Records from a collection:
********
/-- A ring that may fetch takes the sheaf the host returned as the next sheaf and advances SQ_HEAD; a refused
  dependency wait is placed again at its tally; a dependency that returns without error is met; the sheaf picked next
  leaves waiting and the turn moves on; each acknowledged burst of a COPY or SEND counts its bytes and the last one
  ends the sheaf; a burst received for a formed loose muster is written and answered; a completing sheaf's receipt
  goes to the host, RQ_TAIL advances, PHASE flips on the wrap, and the sheaf leaves the list. -/
def Obligations.SheavesRunToTheirReceipts : Prop :=
  (∀ (p : ParishId) (r : RingId) (hostData : List Byte) (hostStatus : AccStatusCode) (s : State), hostData.length =
        128 ∧ s.canFetch p.val r.val = true ∧ s.flag RF.WFR_RINGr_CTL_LOC p.val r.val = false ∧
  s.fnOn (p.val + 1) = true ∧ AccStatus.ofCode hostStatus.toNat = .ok ∧ s.getF RF.WFR_RINGr_CTL_SIZE p.val r.val ≤ 12
        →
    ∃ s', exec (.sheafFetch p r hostData hostStatus) s = .next s' ∧
      (s'.seq.sheaves.map (·.raw) = s.seq.sheaves.map (·.raw) ++ [hostData] ∧
  s'.seq.nextSerial = s.seq.nextSerial + 1 ∧ s'.getF RF.WFR_RINGr_SQ_PTR_SQ_HEAD p.val r.val =
    (s.getF RF.WFR_RINGr_SQ_PTR_SQ_HEAD p.val r.val + 1) % s.ringEntries p.val r.val) ∧
      s' = { s with
          serial := s'.serial, regs := s'.regs, mem := s'.mem, commons := s'.commons,
          crofters := s'.crofters, tallies := s'.tallies, seq := s'.seq, host := s'.host, out := s'.out } ∧
      s.onlyRegs [.FLD_CMN_DENIED, .FLD_CMN_ERR_ADDR, .FLD_CMN_ERR_SOURCE, .FLD_CMN_ERR_STATUS, .FLD_CMN_FRESH_FILLS,
        .FLD_CMN_FRESH_READS, .HST_PORT_EVENT, .HST_PORT_MSIX_DROP, .PWR_EVENT, .TLY_DUP_COUNT, .TLY_ERR_STATUS,
        .TLY_OPS, .TLY_REFUSED, .WFR_RINGr_SQ_PTR, .WFR_RINGr_STAT] s') ∧
  (∀ (serial : Nat) (d : Fin 4) (x : Sheaf) (g off : Nat) (tx : TxId) (s : State), s.sheaf? serial = some x ∧
        s.seqActive = true ∧ x.depsRefused.contains d.val = true ∧ x.phase = .waiting ∧
  s.locate (s.parishSource x.parish) (x.depTally d.val) 8 false false = .at g 3 off ∧ off < 0x40000 ∧
  (s.tally (tallyKey g (off / 64))).count < x.depThreshold d.val ∧ s.noRoom (tallyKey g (off / 64)) false = false ∧
  tx = ⟨4, BitVec.ofNat 16 (s.tallies.nextTx.look 0 4)⟩ ∧
  (g ≠ 4 → s.dupResult g (some tx) = none ∧ s.entries.any (fun y => y.tx == some tx) = false) →
    ∃ s', exec (.depWaitRetry serial d) s = .next s' ∧
      ((∃ w, s'.tallies.waiters = s.tallies.waiters ++ [w] ∧ w.tally = tallyKey g (off / 64) ∧
    w.threshold = x.depThreshold d.val ∧ w.kind = .wait (.dep serial d.val))) ∧
      s' = { s with
          regs := s'.regs, commons := s'.commons, tallies := s'.tallies, seq := s'.seq, out := s'.out } ∧
      s.onlyRegs [.FLD_CMN_DENIED, .FLD_CMN_ERR_ADDR, .FLD_CMN_ERR_SOURCE, .FLD_CMN_ERR_STATUS, .TLY_DUP_COUNT,
        .TLY_ERR_STATUS, .TLY_OPS, .TLY_REFUSED] s') ∧
  (∀ (serial d : Nat) (w : Word) (l : List (Nat × Nat × Word)) (x : Sheaf) (s : State), s.seq.depReturns = (serial,
        d, w) :: l ∧ s.seqActive = true ∧ s.sheaf? serial = some x ∧ x.phase = .waiting ∧
  bit w 61 = false ∧ bit w 62 = false ∧ bit w 63 = false ∧ (bit w 48 && x.depErrFails d) = false →
    ∃ s', exec .depSatisfied s = .next s' ∧
      (s'.seq.depReturns = l ∧ (∀ y ∈ s'.seq.sheaves, y.serial = serial → d ∈ y.depsMet ∧ y.phase = .waiting)) ∧
      s' = { s with
          regs := s'.regs, commons := s'.commons, tallies := s'.tallies, seq := s'.seq, out := s'.out } ∧
      s.onlyRegs [.FLD_CMN_DENIED, .FLD_CMN_ERR_ADDR, .FLD_CMN_ERR_SOURCE, .FLD_CMN_ERR_STATUS, .TLY_DUP_COUNT,
        .TLY_ERR_STATUS, .TLY_OPS, .TLY_REFUSED] s') ∧
  (∀ (p r used : Nat) (x : Sheaf) (s : State), s.seqActive = true ∧ s.getF RF.PWR_MOD_STAT_STATE 0 0 = 0 ∧ s.pickNext
        = some (p, r, used) ∧
  s.ringHead p r = some x ∧ s.seq.sheaves.any (fun x => decide (x.phase = .waiting ∧ x.kind = 0) &&
    decide (x.depsMet.length = x.depCount) && s.sleeping x.setMask) = false →
    ∃ s', exec .sheafDispatch s = .next s' ∧
      (s'.seq.turn = (p + 1) % 32 ∧ (∀ y ∈ s'.seq.sheaves, y.serial = x.serial → y.phase ≠ .waiting) ∧
  (x.kind = 1 → ∀ y ∈ s'.seq.sheaves, y.serial = x.serial → y.phase = .dispatched ∧ y.tDispatch = s.fabricTime)) ∧
      s' = { s with
          serial := s'.serial, regs := s'.regs, mem := s'.mem, crofters := s'.crofters,
          tallies := s'.tallies, seq := s'.seq, host := s'.host, out := s'.out } ∧
      s.onlyRegs [.FLD_CMN_DENIED, .FLD_CMN_ERR_ADDR, .FLD_CMN_ERR_SOURCE, .FLD_CMN_ERR_STATUS, .FLD_CMN_FRESH_FILLS,
        .FLD_CMN_FRESH_READS, .HST_PORT_EVENT, .HST_PORT_MSIX_DROP, .PWR_EVENT] s') ∧
  (∀ (serial : Nat) (x : Sheaf) (n : Nat) (data : List Byte) (s1 s2 : State) (s : State), s.sheaf? serial = some x ∧
        s.seqActive = true ∧ x.phase = .dispatched ∧ x.kind = 1 ∧
  n = min (min (4096 - (x.addrA + x.moved) % 4096) (4096 - (x.addrB + x.moved) % 4096)) (x.count - x.moved) ∧
  s.bulkRead (s.parishSource x.parish) (x.addrA + x.moved) n = (s1, ⟨data, none⟩) ∧
  s1.bulkWrite (s.parishSource x.parish) (x.addrB + x.moved) data = (s2, none) →
    ∃ s', exec (.copyBurstAck serial) s = .next s' ∧
      (s'.mem = s2.mem ∧ (∀ y ∈ s'.seq.sheaves, y.serial = serial → y.moved = x.moved + n ∧
    (x.moved + n = x.count → y.phase = .ending) ∧ (x.moved + n ≠ x.count → y.phase = .dispatched))) ∧
      s' = { s with
          serial := s'.serial, regs := s'.regs, mem := s'.mem, commons := s'.commons,
          crofters := s'.crofters, tallies := s'.tallies, seq := s'.seq, out := s'.out } ∧
      s.onlyRegs [.FLD_CMN_DENIED, .FLD_CMN_ERR_ADDR, .FLD_CMN_ERR_SOURCE, .FLD_CMN_ERR_STATUS, .FLD_CMN_FRESH_FILLS,
        .FLD_CMN_FRESH_READS] s') ∧
  (∀ (serial : Nat) (result : Fin 4) (x : Sheaf) (n : Nat) (s : State), s.sheaf? serial = some x ∧ s.seqActive = true
        ∧ x.phase = .dispatched ∧ x.kind = 2 ∧
  n = min (4096 - (x.addrA + x.moved) % 4096) (x.count - x.moved) ∧ (result.val = 0 → x.moved + n = x.count) ∧
  x.fail = none →
    ∃ s', exec (.sendBurstAck serial result) s = .next s' ∧
      ((∀ y ∈ s'.seq.sheaves, y.serial = serial → y.phase = .ending ∧
    (result.val = 0 → y.moved = x.moved + n) ∧
    (result.val ≠ 0 → y.fail = some ⟨0x08, if result.val = 1 then 1 else if result.val = 2 then 2 else 3, 0⟩))) ∧
      s' = { s with
          serial := s'.serial, regs := s'.regs, mem := s'.mem, crofters := s'.crofters,
          tallies := s'.tallies, seq := s'.seq, out := s'.out } ∧
      s.onlyRegs [.FLD_CMN_DENIED, .FLD_CMN_ERR_ADDR, .FLD_CMN_ERR_SOURCE, .FLD_CMN_ERR_STATUS, .FLD_CMN_FRESH_FILLS,
        .FLD_CMN_FRESH_READS] s') ∧
  (∀ (m : MusterId) (rack : BitVec 7) (wafer : WaferId) (serial : BitVec 64) (offset : BitVec 57) (data : List Byte)
        (last : Bool) (s1 : State) (s : State), s.musterState m.val = 2 ∧ s.getF RF.WFR_MUSm_CTL_KIND 0 m.val = 1 ∧
  offset.toNat + data.length ≤ 2 ^ (s.getF RF.WFR_MUSm_RX_RX_SIZE 0 m.val + 20) ∧
  s.bulkWrite (s.parishSource (s.getF RF.WFR_MUSm_CTL_PARISH 0 m.val))
    (s.getF RF.WFR_MUSm_RX_RX_BASE 0 m.val * 4096 + offset.toNat) data = (s1, none) →
    ∃ s', exec (.sendReceive m rack wafer serial offset data last) s = .next s' ∧
      (s'.mem = s1.mem ∧ (last = false → s'.out = s1.out ++ [.loose rack.toNat wafer.val 0x09 [serial.toNat, 0]])) ∧
      s' = { s with
          serial := s'.serial, regs := s'.regs, mem := s'.mem, commons := s'.commons,
          crofters := s'.crofters, tallies := s'.tallies, out := s'.out } ∧
      s.onlyRegs [.FLD_CMN_DENIED, .FLD_CMN_ERR_ADDR, .FLD_CMN_ERR_SOURCE, .FLD_CMN_ERR_STATUS, .FLD_CMN_FRESH_FILLS,
        .TLY_DUP_COUNT, .TLY_ERR_STATUS, .TLY_OPS] s') ∧
  (∀ (serial : Nat) (x : Sheaf) (s : State), s.sheaf? serial = some x ∧ s.canComplete x = true ∧ x.fatal = false ∧
  s.flag RF.WFR_RINGr_CTL_LOC x.parish x.ring = false ∧ s.fnOn (x.parish + 1) = true ∧
  s.getF RF.WFR_RINGr_CTL_SIZE x.parish x.ring ≤ 12 →
    ∃ s', exec (.sheafComplete serial) s = .next s' ∧
      ((∀ y ∈ s'.seq.sheaves, y.serial ≠ serial) ∧
  s'.getF RF.WFR_RINGr_RQ_PTR_RQ_TAIL x.parish x.ring =
    (s.getF RF.WFR_RINGr_RQ_PTR_RQ_TAIL x.parish x.ring + 1) % s.ringEntries x.parish x.ring ∧
  s'.flag RF.WFR_RINGr_RQ_PTR_PHASE x.parish x.ring =
    (s.flag RF.WFR_RINGr_RQ_PTR_PHASE x.parish x.ring ^^
      decide (s.getF RF.WFR_RINGr_RQ_PTR_RQ_TAIL x.parish x.ring + 1 = s.ringEntries x.parish x.ring)) ∧
  (∃ l, s'.out = s.out ++ .hostWrite (Fin.ofNat 33 (x.parish + 1)) (s.pasid (x.parish + 1))
    (s.getF RF.WFR_RINGr_RQ_BASE_BASE x.parish x.ring * 4096 + s.getF RF.WFR_RINGr_RQ_PTR_RQ_TAIL x.parish x.ring *
        64)
    (receipt x (s.flag RF.WFR_RINGr_RQ_PTR_PHASE x.parish x.ring) s.fabricTime) :: l)) ∧
      s' = { s with
          serial := s'.serial, regs := s'.regs, mem := s'.mem, commons := s'.commons,
          crofters := s'.crofters, tallies := s'.tallies, engines := s'.engines, seq := s'.seq,
          resets := s'.resets, host := s'.host, out := s'.out })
********
▶ **WHAT IS BEING ASKED**
Check each line of the entries for the word "parishSource", then state the count alone.

▶ **RESPONSE TO THE EXERCISE**
4